[Collected data entries]
=== Begin Enclosure ===

-- ==== Sys2Proof/Machine/Islands.lean ====
section
/-!
DEFINITION. The 130 islands, their Cabins and control addresses (R27, R32 to R35) and power domains (R48).
-/

namespace Sys2Proof.Machine

/-- An island (R33). -/
inductive Isl where
  | platform (k : Nat) | iline (n : Nat) | eline (n : Nat) | yard (y : Nat) | quarry (q : Nat)
  | sb | ks | tt | jn (h : Nat) | ci | tm | pc | mg | bf
deriving DecidableEq, Repr

/-- The District of Line `n` (R27). -/
def lineDistrict (n : Nat) : Nat := if n < 32 then n / 8 else n - 32

/-- The CABIN offset of Line `n` in its District (R33). -/
def lineCabin (n : Nat) : Nat := if n < 32 then n % 8 else 8

/-- DISTRICT × 256 + CABIN of an island (R33): the ISLAND operand of R445 and the island part of a fault source ID. -/
def Isl.code : Isl → Nat
  | .platform k => k / 8 * 256 + k % 8
  | .iline n => lineDistrict n * 256 + 0x10 + lineCabin n
  | .eline n => lineDistrict n * 256 + 0x20 + lineCabin n
  | .yard y => y / 2 * 256 + 0x30 + y % 2
  | .quarry q => q / 2 * 256 + 0x38 + q % 2
  | .sb => 0xC00 | .ks => 0xC01 | .tt => 0xC02 | .jn h => 0xC03 + h | .ci => 0xC05 | .tm => 0xC06 | .pc => 0xC07
  | .mg => 0xC08 | .bf => 0xC09

/-- The Line whose CABIN offset in District `d` is `c` (R33). -/
def lineOfCabin (d c : Nat) : Nat := if c = 8 then 32 + d else 8 * d + c

/-- The island of a code, if R33 defines one. -/
def islOf (code : Nat) : Option Isl :=
  let d := code / 256
  let c := code % 256
  if d < 4 then
    if c < 0x08 then some (.platform (8 * d + c))
    else if 0x10 ≤ c ∧ c ≤ 0x18 then some (.iline (lineOfCabin d (c - 0x10)))
    else if 0x20 ≤ c ∧ c ≤ 0x28 then some (.eline (lineOfCabin d (c - 0x20)))
    else if c = 0x30 ∨ c = 0x31 then some (.yard (2 * d + (c - 0x30)))
    else if c = 0x38 ∨ c = 0x39 then some (.quarry (2 * d + (c - 0x38)))
    else none
  else if d = 0xC then
    if c = 0 then some .sb else if c = 1 then some .ks else if c = 2 then some .tt else if c = 3 then some (.jn 0)
    else if c = 4 then some (.jn 1) else if c = 5 then some .ci else if c = 6 then some .tm else if c = 7 then some .pc
    else if c = 8 then some .mg else if c = 9 then some .bf else none
  else none

/-- The control address of a word (R32). -/
def caddr (i : Isl) (off : Nat) : Nat := i.code * 2 ^ 32 + off

/-- The fault source ID of a local source (R35). -/
def srcId (i : Isl) (loc : Nat) : Nat := i.code * 256 + loc

/-- Every island. -/
def allIslands : List Isl :=
  (span 0 32).map .platform ++ (span 0 36).map .iline ++ (span 0 36).map .eline ++ (span 0 8).map .yard ++
    (span 0 8).map .quarry ++ [.sb, .ks, .tt, .jn 0, .jn 1, .ci, .tm, .pc, .mg, .bf]

/-- The switched power domain of an island, `none` for the always-on one (R48). -/
def domainOf : Isl → Option Nat
  | .platform k => some (52 + k / 2)
  | .iline n => some n
  | .eline n => some n
  | .yard y => some (36 + y)
  | .quarry q => some (44 + q)
  | .jn h => some (68 + h)
  | .sb => some 70 | .ks => some 70 | .pc => some 70 | .bf => some 70
  | .ci => some 71 | .tm => some 71 | .mg => some 71
  | .tt => none

/-- The islands of a power domain (R48). -/
def islandsOf (n : Nat) : List Isl := allIslands.filter (fun i => domainOf i = some n)

/-- The islands that cannot be fenced (R455). -/
def unfenceable : Isl → Bool
  | .sb => true | .ks => true | .tt => true | .pc => true | .bf => true | _ => false

/-- The islands of a BLOCK_COMMIT mask bit (R119). -/
def commitIsland (b : Nat) : Option Isl :=
  if b < 32 then some (.platform b)
  else if b < 40 then some (.yard (b - 32))
  else if b < 48 then some (.quarry (b - 40))
  else if b < 58 then islOf (0xC00 + (b - 48))
  else none

end Sys2Proof.Machine
end

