-- ==== Sys2Proof/Machine/Parts/Cipher.lean ====
section
/-!
DEFINITION. Plain data of the cipher (file 13): key slots, SecYs and SAs, and the lookaside engines.
-/

namespace Sys2Proof.Machine

/-- A secure association (R364, R365, R367). -/
structure SaSt where
  slot : Nat
  nextAn : Nat
  pn : Nat
  salt : Nat
  exhausted : Bool := false
  /-- The SA's key slot was erased (R357). -/
  keyless : Bool := false
  rekeyPosted : Bool := false
deriving DecidableEq, Repr

/-- A port's SecY (R358, R367). SAs are keyed by AN. -/
structure SecySt where
  enable : Bool := false
  suite : Nat := 0
  confOffset : Nat := 0
  conf : Bool := false
  includeSci : Bool := false
  window : Nat := 0
  txSci : Nat := 0
  rxSci : Nat := 0
  txSsci : Nat := 0
  rxSsci : Nat := 0
  rekeyThresh : Nat := 0
  evq : Nat := 0xFF
  tx : Sparse (Option SaSt) := []
  rx : Sparse (Option SaSt) := []
  encoding : Option Nat := none
deriving DecidableEq, Repr

/-- A lookaside key slot: key, fixed part, invocation counter (R353, R375). -/
structure LookSlot where
  key : List Byte
  fixed : Nat
  counter : Nat
deriving DecidableEq, Repr

/-- One lookaside job (R373): who submitted it (a ring, or `none` for firmware) and its descriptor. -/
structure JobSt where
  ring : Option Nat
  desc : List Byte
deriving DecidableEq, Repr

/-- One lookaside engine (R372): host and firmware jobs queued, and whose turn it is. -/
structure EngineSt where
  jobs : List JobSt := []
  hostTurn : Bool := true
deriving DecidableEq, Repr

/-- All the cipher state. -/
structure CipherSt where
  link : Sparse (Option (List Byte)) := []
  spill : Sparse (Option (List Byte)) := []
  spillActive : Option Nat := none
  spillDrain : Option Nat := none
  look : Sparse (Option LookSlot) := []
  hash : Sparse (Option (BitVec 128)) := []
  secy : Sparse SecySt := []
  engines : Sparse EngineSt := []
  /-- Engines out of use (R379). -/
  engineOut : NatSet := []
  /-- Run counts in ns of link cipher parity events of each lane within the last second (R379). -/
  parity : Sparse (List Nat) := []
  /-- The next engine tried for a new job (R372 does not say which; DESIGN CHOICE). -/
  nextEngine : Nat := 0
deriving DecidableEq, Repr

end Sys2Proof.Machine
end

=== End Enclosure ===

What the exercise asks: Above are the records; copy exactly the lines from the line with "conf : Bool := false" through the line with "structure CipherSt where", both included.

Result:
  conf : Bool := false
  includeSci : Bool := false
  window : Nat := 0
  txSci : Nat := 0
  rxSci : Nat := 0
  txSsci : Nat := 0
  rxSsci : Nat := 0
  rekeyThresh : Nat := 0
  evq : Nat := 0xFF
  tx : Sparse (Option SaSt) := []
  rx : Sparse (Option SaSt) := []
  encoding : Option Nat := none
deriving DecidableEq, Repr

/-- A lookaside key slot: key, fixed part, invocation counter (R353, R375). -/
structure LookSlot where
  key : List Byte
  fixed : Nat
  counter : Nat
deriving DecidableEq, Repr

/-- One lookaside job (R373): who submitted it (a ring, or `none` for firmware) and its descriptor. -/
structure JobSt where
  ring : Option Nat
  desc : List Byte
deriving DecidableEq, Repr

/-- One lookaside engine (R372): host and firmware jobs queued, and whose turn it is. -/
structure EngineSt where
  jobs : List JobSt := []
  hostTurn : Bool := true
deriving DecidableEq, Repr

/-- All the cipher state. -/
structure CipherSt where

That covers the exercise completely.